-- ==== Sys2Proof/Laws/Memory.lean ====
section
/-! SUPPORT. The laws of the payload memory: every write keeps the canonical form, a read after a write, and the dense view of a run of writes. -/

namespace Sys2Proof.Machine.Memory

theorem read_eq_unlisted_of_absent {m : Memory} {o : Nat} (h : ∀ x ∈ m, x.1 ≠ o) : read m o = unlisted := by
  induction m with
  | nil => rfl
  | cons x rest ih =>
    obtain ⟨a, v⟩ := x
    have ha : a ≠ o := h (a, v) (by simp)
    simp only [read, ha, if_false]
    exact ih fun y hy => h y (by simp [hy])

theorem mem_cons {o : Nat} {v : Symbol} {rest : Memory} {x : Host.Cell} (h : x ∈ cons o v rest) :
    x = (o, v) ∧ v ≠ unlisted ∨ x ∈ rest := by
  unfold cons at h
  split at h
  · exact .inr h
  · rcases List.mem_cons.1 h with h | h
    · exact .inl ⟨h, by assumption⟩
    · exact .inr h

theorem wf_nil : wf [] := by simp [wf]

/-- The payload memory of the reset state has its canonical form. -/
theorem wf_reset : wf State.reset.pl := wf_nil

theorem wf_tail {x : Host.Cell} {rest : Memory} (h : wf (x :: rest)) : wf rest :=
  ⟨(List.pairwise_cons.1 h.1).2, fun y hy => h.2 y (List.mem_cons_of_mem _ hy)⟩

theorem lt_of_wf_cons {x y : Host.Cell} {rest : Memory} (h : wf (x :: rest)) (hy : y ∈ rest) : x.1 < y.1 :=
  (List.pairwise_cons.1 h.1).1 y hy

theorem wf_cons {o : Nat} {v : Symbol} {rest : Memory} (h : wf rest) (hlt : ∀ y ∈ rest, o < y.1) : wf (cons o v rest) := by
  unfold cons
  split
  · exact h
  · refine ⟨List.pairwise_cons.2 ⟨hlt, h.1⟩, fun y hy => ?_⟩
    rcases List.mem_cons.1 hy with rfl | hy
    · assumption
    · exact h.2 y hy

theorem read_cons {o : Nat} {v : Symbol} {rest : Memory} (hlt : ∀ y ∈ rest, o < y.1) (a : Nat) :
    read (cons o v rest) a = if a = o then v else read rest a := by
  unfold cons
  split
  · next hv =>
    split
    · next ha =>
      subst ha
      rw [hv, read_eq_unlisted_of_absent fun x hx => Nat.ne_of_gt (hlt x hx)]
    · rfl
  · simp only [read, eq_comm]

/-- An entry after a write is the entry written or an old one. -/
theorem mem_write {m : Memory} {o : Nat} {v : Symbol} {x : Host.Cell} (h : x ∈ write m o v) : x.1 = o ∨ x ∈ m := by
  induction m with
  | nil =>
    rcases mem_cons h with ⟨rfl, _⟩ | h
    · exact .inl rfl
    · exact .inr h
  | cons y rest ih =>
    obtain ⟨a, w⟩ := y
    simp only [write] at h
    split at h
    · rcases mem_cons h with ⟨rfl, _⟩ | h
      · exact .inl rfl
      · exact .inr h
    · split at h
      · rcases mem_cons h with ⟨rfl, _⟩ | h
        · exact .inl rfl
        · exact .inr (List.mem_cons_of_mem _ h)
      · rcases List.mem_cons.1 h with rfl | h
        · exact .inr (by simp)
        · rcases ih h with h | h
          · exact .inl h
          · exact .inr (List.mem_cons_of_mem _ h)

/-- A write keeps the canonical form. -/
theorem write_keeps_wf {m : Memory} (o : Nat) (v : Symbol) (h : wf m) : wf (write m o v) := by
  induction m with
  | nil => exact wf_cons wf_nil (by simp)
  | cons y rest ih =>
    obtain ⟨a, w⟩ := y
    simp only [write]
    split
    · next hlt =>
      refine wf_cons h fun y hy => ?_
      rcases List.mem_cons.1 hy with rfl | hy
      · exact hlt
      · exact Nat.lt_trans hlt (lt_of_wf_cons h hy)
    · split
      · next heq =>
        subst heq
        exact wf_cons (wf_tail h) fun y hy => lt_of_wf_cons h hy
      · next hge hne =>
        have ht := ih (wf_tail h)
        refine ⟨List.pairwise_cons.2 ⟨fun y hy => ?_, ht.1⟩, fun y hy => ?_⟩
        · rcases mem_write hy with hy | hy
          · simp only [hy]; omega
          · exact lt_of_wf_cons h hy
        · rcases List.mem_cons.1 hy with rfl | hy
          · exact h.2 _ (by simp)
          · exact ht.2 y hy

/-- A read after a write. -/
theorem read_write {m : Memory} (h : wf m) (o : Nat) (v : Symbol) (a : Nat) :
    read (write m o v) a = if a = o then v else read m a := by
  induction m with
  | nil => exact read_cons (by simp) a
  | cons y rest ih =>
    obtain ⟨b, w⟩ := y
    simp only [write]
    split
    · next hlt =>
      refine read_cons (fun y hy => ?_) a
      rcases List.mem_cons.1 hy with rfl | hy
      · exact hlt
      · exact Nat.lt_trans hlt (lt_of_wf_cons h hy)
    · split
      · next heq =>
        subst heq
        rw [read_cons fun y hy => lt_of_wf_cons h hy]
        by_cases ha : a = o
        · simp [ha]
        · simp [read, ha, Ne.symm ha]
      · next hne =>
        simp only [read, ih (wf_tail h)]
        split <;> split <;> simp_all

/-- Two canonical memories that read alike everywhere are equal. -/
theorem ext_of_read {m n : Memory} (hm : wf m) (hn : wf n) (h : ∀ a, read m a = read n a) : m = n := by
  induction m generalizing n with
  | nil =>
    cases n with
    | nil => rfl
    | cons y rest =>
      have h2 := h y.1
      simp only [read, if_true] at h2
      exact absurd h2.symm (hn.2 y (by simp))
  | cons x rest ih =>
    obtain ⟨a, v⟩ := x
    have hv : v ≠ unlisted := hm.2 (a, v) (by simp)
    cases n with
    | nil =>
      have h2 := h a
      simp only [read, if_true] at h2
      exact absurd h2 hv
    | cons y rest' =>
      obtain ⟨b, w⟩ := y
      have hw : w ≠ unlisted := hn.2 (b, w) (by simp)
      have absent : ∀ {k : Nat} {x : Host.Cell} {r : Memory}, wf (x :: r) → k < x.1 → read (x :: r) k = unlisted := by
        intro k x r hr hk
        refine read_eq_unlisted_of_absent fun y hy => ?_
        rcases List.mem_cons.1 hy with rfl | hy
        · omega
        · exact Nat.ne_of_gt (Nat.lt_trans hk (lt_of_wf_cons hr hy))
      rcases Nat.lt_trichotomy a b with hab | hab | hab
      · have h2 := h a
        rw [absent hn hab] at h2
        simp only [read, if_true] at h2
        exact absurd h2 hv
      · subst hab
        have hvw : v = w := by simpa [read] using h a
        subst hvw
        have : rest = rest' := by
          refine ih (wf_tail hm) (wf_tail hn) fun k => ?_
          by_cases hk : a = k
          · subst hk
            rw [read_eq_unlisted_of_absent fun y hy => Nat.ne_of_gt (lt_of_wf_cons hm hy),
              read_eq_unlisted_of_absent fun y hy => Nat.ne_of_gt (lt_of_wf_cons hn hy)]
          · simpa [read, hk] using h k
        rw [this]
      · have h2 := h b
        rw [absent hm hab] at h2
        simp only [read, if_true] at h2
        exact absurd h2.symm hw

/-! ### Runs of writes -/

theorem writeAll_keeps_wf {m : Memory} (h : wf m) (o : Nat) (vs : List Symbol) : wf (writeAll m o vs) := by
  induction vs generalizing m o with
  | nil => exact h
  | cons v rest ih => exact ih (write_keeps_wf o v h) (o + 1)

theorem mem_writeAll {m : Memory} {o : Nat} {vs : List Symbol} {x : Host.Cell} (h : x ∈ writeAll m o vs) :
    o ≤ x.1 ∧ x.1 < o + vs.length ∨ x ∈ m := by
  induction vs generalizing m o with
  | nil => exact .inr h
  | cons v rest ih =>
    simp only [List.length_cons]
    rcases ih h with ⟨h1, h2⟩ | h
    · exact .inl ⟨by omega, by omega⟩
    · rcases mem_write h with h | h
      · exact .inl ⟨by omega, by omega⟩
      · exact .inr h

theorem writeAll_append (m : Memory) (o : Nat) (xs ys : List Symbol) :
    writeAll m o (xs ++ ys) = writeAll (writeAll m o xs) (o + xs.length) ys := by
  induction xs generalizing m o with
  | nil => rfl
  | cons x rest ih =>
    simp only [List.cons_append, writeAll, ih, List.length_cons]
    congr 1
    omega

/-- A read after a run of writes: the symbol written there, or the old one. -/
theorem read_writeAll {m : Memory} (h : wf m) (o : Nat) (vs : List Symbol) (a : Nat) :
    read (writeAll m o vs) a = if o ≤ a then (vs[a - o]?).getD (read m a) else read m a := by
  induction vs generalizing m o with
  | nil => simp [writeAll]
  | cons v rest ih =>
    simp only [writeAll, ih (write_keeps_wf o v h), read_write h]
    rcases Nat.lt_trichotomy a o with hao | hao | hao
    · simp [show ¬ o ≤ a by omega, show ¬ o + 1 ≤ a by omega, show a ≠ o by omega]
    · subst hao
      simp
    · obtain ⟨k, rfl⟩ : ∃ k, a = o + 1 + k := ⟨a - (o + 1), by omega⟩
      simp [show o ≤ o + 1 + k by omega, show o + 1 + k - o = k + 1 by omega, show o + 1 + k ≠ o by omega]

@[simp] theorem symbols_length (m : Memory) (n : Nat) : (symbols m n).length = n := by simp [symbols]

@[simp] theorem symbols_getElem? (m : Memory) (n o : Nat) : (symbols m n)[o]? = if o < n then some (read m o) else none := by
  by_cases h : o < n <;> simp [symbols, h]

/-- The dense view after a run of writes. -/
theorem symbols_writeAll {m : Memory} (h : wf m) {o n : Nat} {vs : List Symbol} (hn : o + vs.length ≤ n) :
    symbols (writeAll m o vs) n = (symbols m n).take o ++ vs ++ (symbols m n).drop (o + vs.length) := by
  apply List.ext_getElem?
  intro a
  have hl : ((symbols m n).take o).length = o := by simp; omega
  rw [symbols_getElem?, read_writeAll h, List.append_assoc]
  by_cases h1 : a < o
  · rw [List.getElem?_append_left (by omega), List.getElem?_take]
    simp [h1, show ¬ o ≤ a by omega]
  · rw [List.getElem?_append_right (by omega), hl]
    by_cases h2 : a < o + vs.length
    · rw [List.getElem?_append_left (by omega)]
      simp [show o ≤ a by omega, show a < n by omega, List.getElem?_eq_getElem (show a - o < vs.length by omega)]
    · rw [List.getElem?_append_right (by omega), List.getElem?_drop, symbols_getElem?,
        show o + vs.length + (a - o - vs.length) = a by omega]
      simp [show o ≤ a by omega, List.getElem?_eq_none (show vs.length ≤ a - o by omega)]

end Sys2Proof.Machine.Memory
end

--

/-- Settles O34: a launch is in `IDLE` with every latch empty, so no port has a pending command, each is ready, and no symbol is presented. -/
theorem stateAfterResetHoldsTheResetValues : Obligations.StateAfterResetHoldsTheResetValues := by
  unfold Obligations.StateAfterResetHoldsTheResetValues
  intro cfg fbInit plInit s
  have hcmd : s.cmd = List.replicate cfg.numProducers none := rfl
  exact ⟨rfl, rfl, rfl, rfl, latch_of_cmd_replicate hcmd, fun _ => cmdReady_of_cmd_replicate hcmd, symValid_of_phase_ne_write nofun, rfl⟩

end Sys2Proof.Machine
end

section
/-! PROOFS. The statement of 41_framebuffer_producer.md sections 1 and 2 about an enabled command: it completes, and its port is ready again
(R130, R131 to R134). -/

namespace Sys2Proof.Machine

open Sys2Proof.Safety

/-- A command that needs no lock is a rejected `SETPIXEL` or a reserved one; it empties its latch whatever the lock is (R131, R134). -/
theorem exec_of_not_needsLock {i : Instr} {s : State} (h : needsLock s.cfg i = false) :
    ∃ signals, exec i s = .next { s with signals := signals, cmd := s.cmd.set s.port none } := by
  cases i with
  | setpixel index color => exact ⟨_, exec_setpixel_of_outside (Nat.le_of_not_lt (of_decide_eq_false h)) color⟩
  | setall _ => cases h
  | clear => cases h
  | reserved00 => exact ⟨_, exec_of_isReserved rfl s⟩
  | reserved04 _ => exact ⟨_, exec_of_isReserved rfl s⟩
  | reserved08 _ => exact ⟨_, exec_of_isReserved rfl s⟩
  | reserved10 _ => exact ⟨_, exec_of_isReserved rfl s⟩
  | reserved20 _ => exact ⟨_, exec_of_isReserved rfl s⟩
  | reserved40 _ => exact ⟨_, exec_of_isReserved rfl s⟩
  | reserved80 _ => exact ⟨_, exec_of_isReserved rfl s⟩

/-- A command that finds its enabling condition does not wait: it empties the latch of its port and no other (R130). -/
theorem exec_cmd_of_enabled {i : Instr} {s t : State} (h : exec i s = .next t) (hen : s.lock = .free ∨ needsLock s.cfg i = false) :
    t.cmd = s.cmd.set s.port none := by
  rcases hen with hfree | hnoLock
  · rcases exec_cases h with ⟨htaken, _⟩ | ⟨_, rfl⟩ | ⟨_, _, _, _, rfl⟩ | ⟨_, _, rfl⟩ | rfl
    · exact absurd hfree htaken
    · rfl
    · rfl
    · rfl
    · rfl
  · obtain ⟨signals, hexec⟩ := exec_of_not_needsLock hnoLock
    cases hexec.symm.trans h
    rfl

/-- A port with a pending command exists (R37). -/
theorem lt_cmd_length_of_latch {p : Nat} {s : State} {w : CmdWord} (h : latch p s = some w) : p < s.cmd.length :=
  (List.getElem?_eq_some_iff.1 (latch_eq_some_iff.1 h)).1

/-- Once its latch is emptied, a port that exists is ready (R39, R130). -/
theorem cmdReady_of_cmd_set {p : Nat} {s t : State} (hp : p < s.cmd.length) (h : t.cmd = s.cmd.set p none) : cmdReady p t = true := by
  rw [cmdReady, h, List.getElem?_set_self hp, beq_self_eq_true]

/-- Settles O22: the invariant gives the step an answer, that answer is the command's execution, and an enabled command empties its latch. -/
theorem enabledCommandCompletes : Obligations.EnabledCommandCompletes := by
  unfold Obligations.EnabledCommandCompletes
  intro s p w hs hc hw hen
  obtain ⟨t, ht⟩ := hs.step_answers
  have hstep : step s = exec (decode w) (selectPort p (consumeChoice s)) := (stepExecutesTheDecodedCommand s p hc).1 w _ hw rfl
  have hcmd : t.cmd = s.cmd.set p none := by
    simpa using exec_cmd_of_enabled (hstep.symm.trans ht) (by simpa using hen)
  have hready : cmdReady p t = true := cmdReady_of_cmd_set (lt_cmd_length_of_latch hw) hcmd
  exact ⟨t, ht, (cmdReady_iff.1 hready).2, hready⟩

* * *

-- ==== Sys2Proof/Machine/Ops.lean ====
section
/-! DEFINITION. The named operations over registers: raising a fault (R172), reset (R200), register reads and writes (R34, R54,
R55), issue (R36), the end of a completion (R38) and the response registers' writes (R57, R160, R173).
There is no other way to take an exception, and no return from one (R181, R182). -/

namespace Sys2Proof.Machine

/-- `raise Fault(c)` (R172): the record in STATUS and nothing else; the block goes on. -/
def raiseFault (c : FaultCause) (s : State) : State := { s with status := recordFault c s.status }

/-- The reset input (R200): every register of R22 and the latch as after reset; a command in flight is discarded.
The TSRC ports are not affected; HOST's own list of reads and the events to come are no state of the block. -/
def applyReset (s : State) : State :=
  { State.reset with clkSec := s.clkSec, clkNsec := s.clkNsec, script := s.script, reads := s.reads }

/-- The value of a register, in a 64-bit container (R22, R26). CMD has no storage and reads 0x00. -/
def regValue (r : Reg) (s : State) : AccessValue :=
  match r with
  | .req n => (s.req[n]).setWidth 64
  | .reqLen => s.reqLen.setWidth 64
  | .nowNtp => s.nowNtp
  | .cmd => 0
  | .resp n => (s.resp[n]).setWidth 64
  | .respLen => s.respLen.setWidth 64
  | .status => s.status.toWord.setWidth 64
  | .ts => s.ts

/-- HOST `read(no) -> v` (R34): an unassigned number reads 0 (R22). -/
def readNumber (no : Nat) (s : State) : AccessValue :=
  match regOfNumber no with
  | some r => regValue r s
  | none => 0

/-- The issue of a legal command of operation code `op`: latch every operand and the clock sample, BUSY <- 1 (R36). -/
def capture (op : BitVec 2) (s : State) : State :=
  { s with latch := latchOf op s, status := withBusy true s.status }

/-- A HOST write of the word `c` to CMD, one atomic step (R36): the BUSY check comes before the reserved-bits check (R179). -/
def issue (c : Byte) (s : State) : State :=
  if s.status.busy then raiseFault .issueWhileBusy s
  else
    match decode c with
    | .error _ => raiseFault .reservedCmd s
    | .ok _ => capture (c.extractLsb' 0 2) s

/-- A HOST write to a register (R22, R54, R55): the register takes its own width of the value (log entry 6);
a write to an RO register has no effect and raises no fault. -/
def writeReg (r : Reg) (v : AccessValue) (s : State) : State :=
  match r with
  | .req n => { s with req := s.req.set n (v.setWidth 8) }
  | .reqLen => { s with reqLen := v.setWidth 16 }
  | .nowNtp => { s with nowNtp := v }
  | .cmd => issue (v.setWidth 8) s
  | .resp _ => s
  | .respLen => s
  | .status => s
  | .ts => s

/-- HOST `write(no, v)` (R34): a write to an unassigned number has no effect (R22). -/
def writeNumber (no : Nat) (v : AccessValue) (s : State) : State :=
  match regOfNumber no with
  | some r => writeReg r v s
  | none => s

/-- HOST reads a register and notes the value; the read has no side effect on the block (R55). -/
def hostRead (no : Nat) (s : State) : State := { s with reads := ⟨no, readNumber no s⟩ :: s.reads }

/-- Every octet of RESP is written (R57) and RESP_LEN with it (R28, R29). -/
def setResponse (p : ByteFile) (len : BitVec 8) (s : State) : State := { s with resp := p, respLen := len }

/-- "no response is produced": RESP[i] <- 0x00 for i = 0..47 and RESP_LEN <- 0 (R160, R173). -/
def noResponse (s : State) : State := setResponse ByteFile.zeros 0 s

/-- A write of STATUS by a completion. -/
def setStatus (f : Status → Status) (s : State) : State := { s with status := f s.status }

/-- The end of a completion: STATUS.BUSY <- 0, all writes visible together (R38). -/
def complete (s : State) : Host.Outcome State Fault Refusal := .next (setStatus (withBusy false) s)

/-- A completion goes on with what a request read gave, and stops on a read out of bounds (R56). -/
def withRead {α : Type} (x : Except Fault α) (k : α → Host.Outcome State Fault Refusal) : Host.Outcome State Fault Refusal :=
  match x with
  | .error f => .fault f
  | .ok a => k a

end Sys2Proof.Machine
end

*THE TASK*:
From the material above, copy out every line bearing the string "signals".

*WRITTEN ANSWER*:
    ∃ signals, exec i s = .next { s with signals := signals, cmd := s.cmd.set s.port none } := by
  · obtain ⟨signals, hexec⟩ := exec_of_not_needsLock hnoLock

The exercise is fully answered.